── Available records
/-- The ever-written maps of the drives in service; what the others' say is lost (R192, R194, R206). -/
def Dev.loadMaps (s : Dev) : Dev :=
  let n := s.imageN
  let s := ((List.range n).filter s.driveOk).foldl (fun s d => (s.medium d).map.list.foldl (fun s e =>
    let g := granAt n d e.1
    s.setFme g { s.fme g with ew := true, tslotKnown := false }) s) s
  let lost := (List.range n).filter fun d => !s.driveOk d
  if lost.isEmpty then s else { s with lostMaps := ⟨s.regions.list.map fun e => (e.1, lost)⟩ }

/-- The rescue map, from the rescue slots of the drives in service (R206 step 3). -/
def Dev.loadRescue (s : Dev) : Dev :=
  if !s.image.rescueUsed then s
  else
    let s := s.setBit Reg.NVH.IMG_STS.RESCUE_USED true
    ((List.range s.imageN).filter s.driveOk).foldl (fun s d => (s.medium d).rescue.list.foldl (fun s e =>
      if e.2.rescue then
        let x := s.drive d
        let s := s.setDrive d { x with rescueUsed := x.rescueUsed.put e.1 e.2.gran }
        s.setFme e.2.gran { s.fme e.2.gran with ew := true }
      else s) s) s

/-- Start the sweep of a key slot at its first granule (R171, R172). -/
def Dev.startSweep (s : Dev) (k : Nat) : Dev :=
  let s := { s with sweeps := s.sweeps.put k { slot := k, next := 0 } }
  ((s.set Reg.RNT.REKEY_STS.SLOT k).setBit Reg.RNT.REKEY_STS.ACTIVE true).set Reg.RNT.REKEY_STS.PCT 0

/-- Sweeps that had not completed start again on the device that runs them (R172). -/
def Dev.restartSweeps (s : Dev) : Dev :=
  if s.serves then (s.island.store.slots.list.filter fun e => e.2.prev.isSome).foldl (fun s e => s.startSweep e.1) s else s

/-- Restore leaves no divergence bits (R317), and a paired device asks for the lease (R331). -/
def Dev.restoreAsk (s : Dev) : Dev :=
  let s := { s with mirror := { s.mirror with div := .empty } }.setBit Reg.MIR.ROLE.DIV_VALID false
  if s.role = 6 then s.leaseRequest 2 { subtype := 2, epoch := 0, rseq := 0, pairId := 0, clean := s.mirror.clean } else s

/-- The restore brings the image online (R62, R206). -/
def Dev.restoreOnline (s : Dev) : Dev :=
  let clean := s.image.clean
  let s := s.loadRegions
  let first := (List.range s.imageN).find? s.driveOk
  let saved := first.map fun d => (s.medium d).poison
  let s := match first with | some d => if clean then s.nvme d .read 1 32 128 else s | none => s
  let s := if clean then { s with poison := saved.getD .empty } else { s with poison := .empty }
  let s := s.setBit Reg.ECS.POISON_IDX.OVF (!clean || s.image.poisonOvf)
  let s := s.loadMaps.loadRescue
  let s := s.setBit Reg.NVH.IMG_STS.CLEAN_RESTORE clean
  let s := s.set Reg.HLD.DSC.COUNT (min (2 ^ 32 - 1) (s.image.dsc + if clean then 0 else 1))
  let s := (s.set Reg.NVH.IMG_STS.STATE 3).imageStatus
  let s := s.writeHeaders false
  let s := { s with mirror := { s.mirror with clean } }
  let st := s.get Reg.HLD.STATUS.STATE
  let src := s.get Reg.HLD.LIMIT_EFF.SRC
  let s := if clean then s
    else s.raise (hldEv s 0x1B7 st st src src (s.get Reg.HLD.DIRTY_COUNT.COUNT) 0 (s.get Reg.HLD.DSC.COUNT) true)
  s.limitRecompute.restartSweeps.memUpdateAll.restoreAsk

/-- RESTORE_COMPLETE (R62, R206, R218). -/
def Dev.restoreDone (s : Dev) : Dev :=
  if s.get Reg.NVH.IMG_STS.STATE ≠ 2 then s
  else let r := s.saCheck; if r.2 then r.1 else r.1.restoreOnline
def execRestoreComplete (s : State) : Answer := s.on fun s => s.restoreDone

/-- DRIVE_COMMAND_ERROR on an image drive (R201, R202): `op` 0 a Read of a granule, 1 a Write, 2 a Flush, 3 Controller
Fatal Status; `retryOk` = the retry succeeded; `status` is the record's NVMe status word. -/
def Dev.driveError (s : Dev) (d op gran : Nat) (retryOk : Bool) (status lba : Nat) : Dev :=
  let p := s.portOfDrive d
  let st := s.driveSt d
  if !(inService st || (st == 1 && op == 3)) then s
  else if op = 0 then
    if retryOk then (s.count Reg.NVH.RD_RETRY.COUNT Reg.NVH.RD_RETRY.SAT 1 nvhSat).raise (s.drvEv 0x1A4 p st status lba gran)
    else
      let s := s.readFailed p st status lba gran
      let fill : Bool := match s.fills.get? gran with | some f => f.src == .F && f.frame.isSome && f.data.isNone | none => false
      let merge := s.mergeReading gran
      let s := { s with learns := s.learns.del gran }
      let s := if merge then s.mergeFailed gran else s
      (if fill then s.flashFailed gran else s).retryLearns.settle
  else if op = 1 then if retryOk then s else s.driveOut p 4 5 0x1A1 status lba gran
  else if op = 2 then if retryOk then s else s.driveOut p 4 5 0x1A1 status lba noGran
  else s.driveOut p 4 7 0x1A1 status lba noGran
def execDriveCommandError (drive op gran : Nat) (retryOk : Bool) (status lba : Nat) (s : State) : Answer :=
  s.on fun s => (if drive < s.imageN then s.driveError drive op gran retryOk status lba else s)

/-- DRIVE_COMMAND_TIMEOUT (R202 Case B). -/
def execDriveCommandTimeout (drive : Nat) (s : State) : Answer :=
  s.on fun s => (if drive < s.imageN ∧ (inService (s.driveSt drive) ∨ s.driveSt drive = 1) then
      (s.count Reg.NVH.TIMEOUTS.COUNT Reg.NVH.TIMEOUTS.SAT 1 nvhSat).driveOut (s.portOfDrive drive) 4 6 0x1A6 0 0 noGran
    else s)

/-- DRIVE_LINK_DOWN (R202 Case C): link down or a presence-detect change on a root port. -/
def execDriveLinkDown (port : Nat) (s : State) : Answer :=
  s.on fun s => (if 8 ≤ port then s
    else let st := s.get (Reg.NVH.DRV.STATE port)
         if 1 ≤ st ∧ st ≤ 3 then s.driveOut port 5 8 0x1A2 0 0 noGran else s)

/-- A granule that a rebuild has filled: tags to its tag drive, then its data LBA, and its bit where the home drive's map lacks it (R194,
R205). -/
def Dev.rebuildWrite (s : Dev) (g : Nat) (lines : Tab Ln) : Dev :=
  let e := s.fme g
  let slot := if s.encrypted g then (if e.tslotKnown then !e.tslot else false) else e.tslot
  let t := tagSlot s.imageN g
  let s := if s.encrypted g then (s.putTags t (s.tagLba g slot) lines).nvme t .write 2 (s.tagLba g slot) 1 else s
  let m := s.mapOf g
  let s := if s.driveOk m.1 && !(s.medium m.1).map.has (homeIndex s.imageN g) then (s.putMap g).nvme m.1 .write 1 m.2 1 else s
  ((s.putData g lines slot).nvme m.1 .write 1 (s.dataLba g) 1).setFme g { e with tslot := slot, tslotKnown := true }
────
▶ **What you will do**: The data above should be returned in full, exactly as written.

▶ **Written solution**:
/-- The ever-written maps of the drives in service; what the others' say is lost (R192, R194, R206). -/
def Dev.loadMaps (s : Dev) : Dev :=
  let n := s.imageN
  let s := ((List.range n).filter s.driveOk).foldl (fun s d => (s.medium d).map.list.foldl (fun s e =>
    let g := granAt n d e.1
    s.setFme g { s.fme g with ew := true, tslotKnown := false }) s) s
  let lost := (List.range n).filter fun d => !s.driveOk d
  if lost.isEmpty then s else { s with lostMaps := ⟨s.regions.list.map fun e => (e.1, lost)⟩ }

/-- The rescue map, from the rescue slots of the drives in service (R206 step 3). -/
def Dev.loadRescue (s : Dev) : Dev :=
  if !s.image.rescueUsed then s
  else
    let s := s.setBit Reg.NVH.IMG_STS.RESCUE_USED true
    ((List.range s.imageN).filter s.driveOk).foldl (fun s d => (s.medium d).rescue.list.foldl (fun s e =>
      if e.2.rescue then
        let x := s.drive d
        let s := s.setDrive d { x with rescueUsed := x.rescueUsed.put e.1 e.2.gran }
        s.setFme e.2.gran { s.fme e.2.gran with ew := true }
      else s) s) s

/-- Start the sweep of a key slot at its first granule (R171, R172). -/
def Dev.startSweep (s : Dev) (k : Nat) : Dev :=
  let s := { s with sweeps := s.sweeps.put k { slot := k, next := 0 } }
  ((s.set Reg.RNT.REKEY_STS.SLOT k).setBit Reg.RNT.REKEY_STS.ACTIVE true).set Reg.RNT.REKEY_STS.PCT 0

/-- Sweeps that had not completed start again on the device that runs them (R172). -/
def Dev.restartSweeps (s : Dev) : Dev :=
  if s.serves then (s.island.store.slots.list.filter fun e => e.2.prev.isSome).foldl (fun s e => s.startSweep e.1) s else s

/-- Restore leaves no divergence bits (R317), and a paired device asks for the lease (R331). -/
def Dev.restoreAsk (s : Dev) : Dev :=
  let s := { s with mirror := { s.mirror with div := .empty } }.setBit Reg.MIR.ROLE.DIV_VALID false
  if s.role = 6 then s.leaseRequest 2 { subtype := 2, epoch := 0, rseq := 0, pairId := 0, clean := s.mirror.clean } else s

/-- The restore brings the image online (R62, R206). -/
def Dev.restoreOnline (s : Dev) : Dev :=
  let clean := s.image.clean
  let s := s.loadRegions
  let first := (List.range s.imageN).find? s.driveOk
  let saved := first.map fun d => (s.medium d).poison
  let s := match first with | some d => if clean then s.nvme d .read 1 32 128 else s | none => s
  let s := if clean then { s with poison := saved.getD .empty } else { s with poison := .empty }
  let s := s.setBit Reg.ECS.POISON_IDX.OVF (!clean || s.image.poisonOvf)
  let s := s.loadMaps.loadRescue
  let s := s.setBit Reg.NVH.IMG_STS.CLEAN_RESTORE clean
  let s := s.set Reg.HLD.DSC.COUNT (min (2 ^ 32 - 1) (s.image.dsc + if clean then 0 else 1))
  let s := (s.set Reg.NVH.IMG_STS.STATE 3).imageStatus
  let s := s.writeHeaders false
  let s := { s with mirror := { s.mirror with clean } }
  let st := s.get Reg.HLD.STATUS.STATE
  let src := s.get Reg.HLD.LIMIT_EFF.SRC
  let s := if clean then s
    else s.raise (hldEv s 0x1B7 st st src src (s.get Reg.HLD.DIRTY_COUNT.COUNT) 0 (s.get Reg.HLD.DSC.COUNT) true)
  s.limitRecompute.restartSweeps.memUpdateAll.restoreAsk

/-- RESTORE_COMPLETE (R62, R206, R218). -/
def Dev.restoreDone (s : Dev) : Dev :=
  if s.get Reg.NVH.IMG_STS.STATE ≠ 2 then s
  else let r := s.saCheck; if r.2 then r.1 else r.1.restoreOnline
def execRestoreComplete (s : State) : Answer := s.on fun s => s.restoreDone

/-- DRIVE_COMMAND_ERROR on an image drive (R201, R202): `op` 0 a Read of a granule, 1 a Write, 2 a Flush, 3 Controller
Fatal Status; `retryOk` = the retry succeeded; `status` is the record's NVMe status word. -/
def Dev.driveError (s : Dev) (d op gran : Nat) (retryOk : Bool) (status lba : Nat) : Dev :=
  let p := s.portOfDrive d
  let st := s.driveSt d
  if !(inService st || (st == 1 && op == 3)) then s
  else if op = 0 then
    if retryOk then (s.count Reg.NVH.RD_RETRY.COUNT Reg.NVH.RD_RETRY.SAT 1 nvhSat).raise (s.drvEv 0x1A4 p st status lba gran)
    else
      let s := s.readFailed p st status lba gran
      let fill : Bool := match s.fills.get? gran with | some f => f.src == .F && f.frame.isSome && f.data.isNone | none => false
      let merge := s.mergeReading gran
      let s := { s with learns := s.learns.del gran }
      let s := if merge then s.mergeFailed gran else s
      (if fill then s.flashFailed gran else s).retryLearns.settle
  else if op = 1 then if retryOk then s else s.driveOut p 4 5 0x1A1 status lba gran
  else if op = 2 then if retryOk then s else s.driveOut p 4 5 0x1A1 status lba noGran
  else s.driveOut p 4 7 0x1A1 status lba noGran
def execDriveCommandError (drive op gran : Nat) (retryOk : Bool) (status lba : Nat) (s : State) : Answer :=
  s.on fun s => (if drive < s.imageN then s.driveError drive op gran retryOk status lba else s)

/-- DRIVE_COMMAND_TIMEOUT (R202 Case B). -/
def execDriveCommandTimeout (drive : Nat) (s : State) : Answer :=
  s.on fun s => (if drive < s.imageN ∧ (inService (s.driveSt drive) ∨ s.driveSt drive = 1) then
      (s.count Reg.NVH.TIMEOUTS.COUNT Reg.NVH.TIMEOUTS.SAT 1 nvhSat).driveOut (s.portOfDrive drive) 4 6 0x1A6 0 0 noGran
    else s)

/-- DRIVE_LINK_DOWN (R202 Case C): link down or a presence-detect change on a root port. -/
def execDriveLinkDown (port : Nat) (s : State) : Answer :=
  s.on fun s => (if 8 ≤ port then s
    else let st := s.get (Reg.NVH.DRV.STATE port)
         if 1 ≤ st ∧ st ≤ 3 then s.driveOut port 5 8 0x1A2 0 0 noGran else s)

/-- A granule that a rebuild has filled: tags to its tag drive, then its data LBA, and its bit where the home drive's map lacks it (R194,
R205). -/
def Dev.rebuildWrite (s : Dev) (g : Nat) (lines : Tab Ln) : Dev :=
  let e := s.fme g
  let slot := if s.encrypted g then (if e.tslotKnown then !e.tslot else false) else e.tslot
  let t := tagSlot s.imageN g
  let s := if s.encrypted g then (s.putTags t (s.tagLba g slot) lines).nvme t .write 2 (s.tagLba g slot) 1 else s
  let m := s.mapOf g
  let s := if s.driveOk m.1 && !(s.medium m.1).map.has (homeIndex s.imageN g) then (s.putMap g).nvme m.1 .write 1 m.2 1 else s
  ((s.putData g lines slot).nvme m.1 .write 1 (s.dataLba g) 1).setFme g { e with tslot := slot, tslotKnown := true }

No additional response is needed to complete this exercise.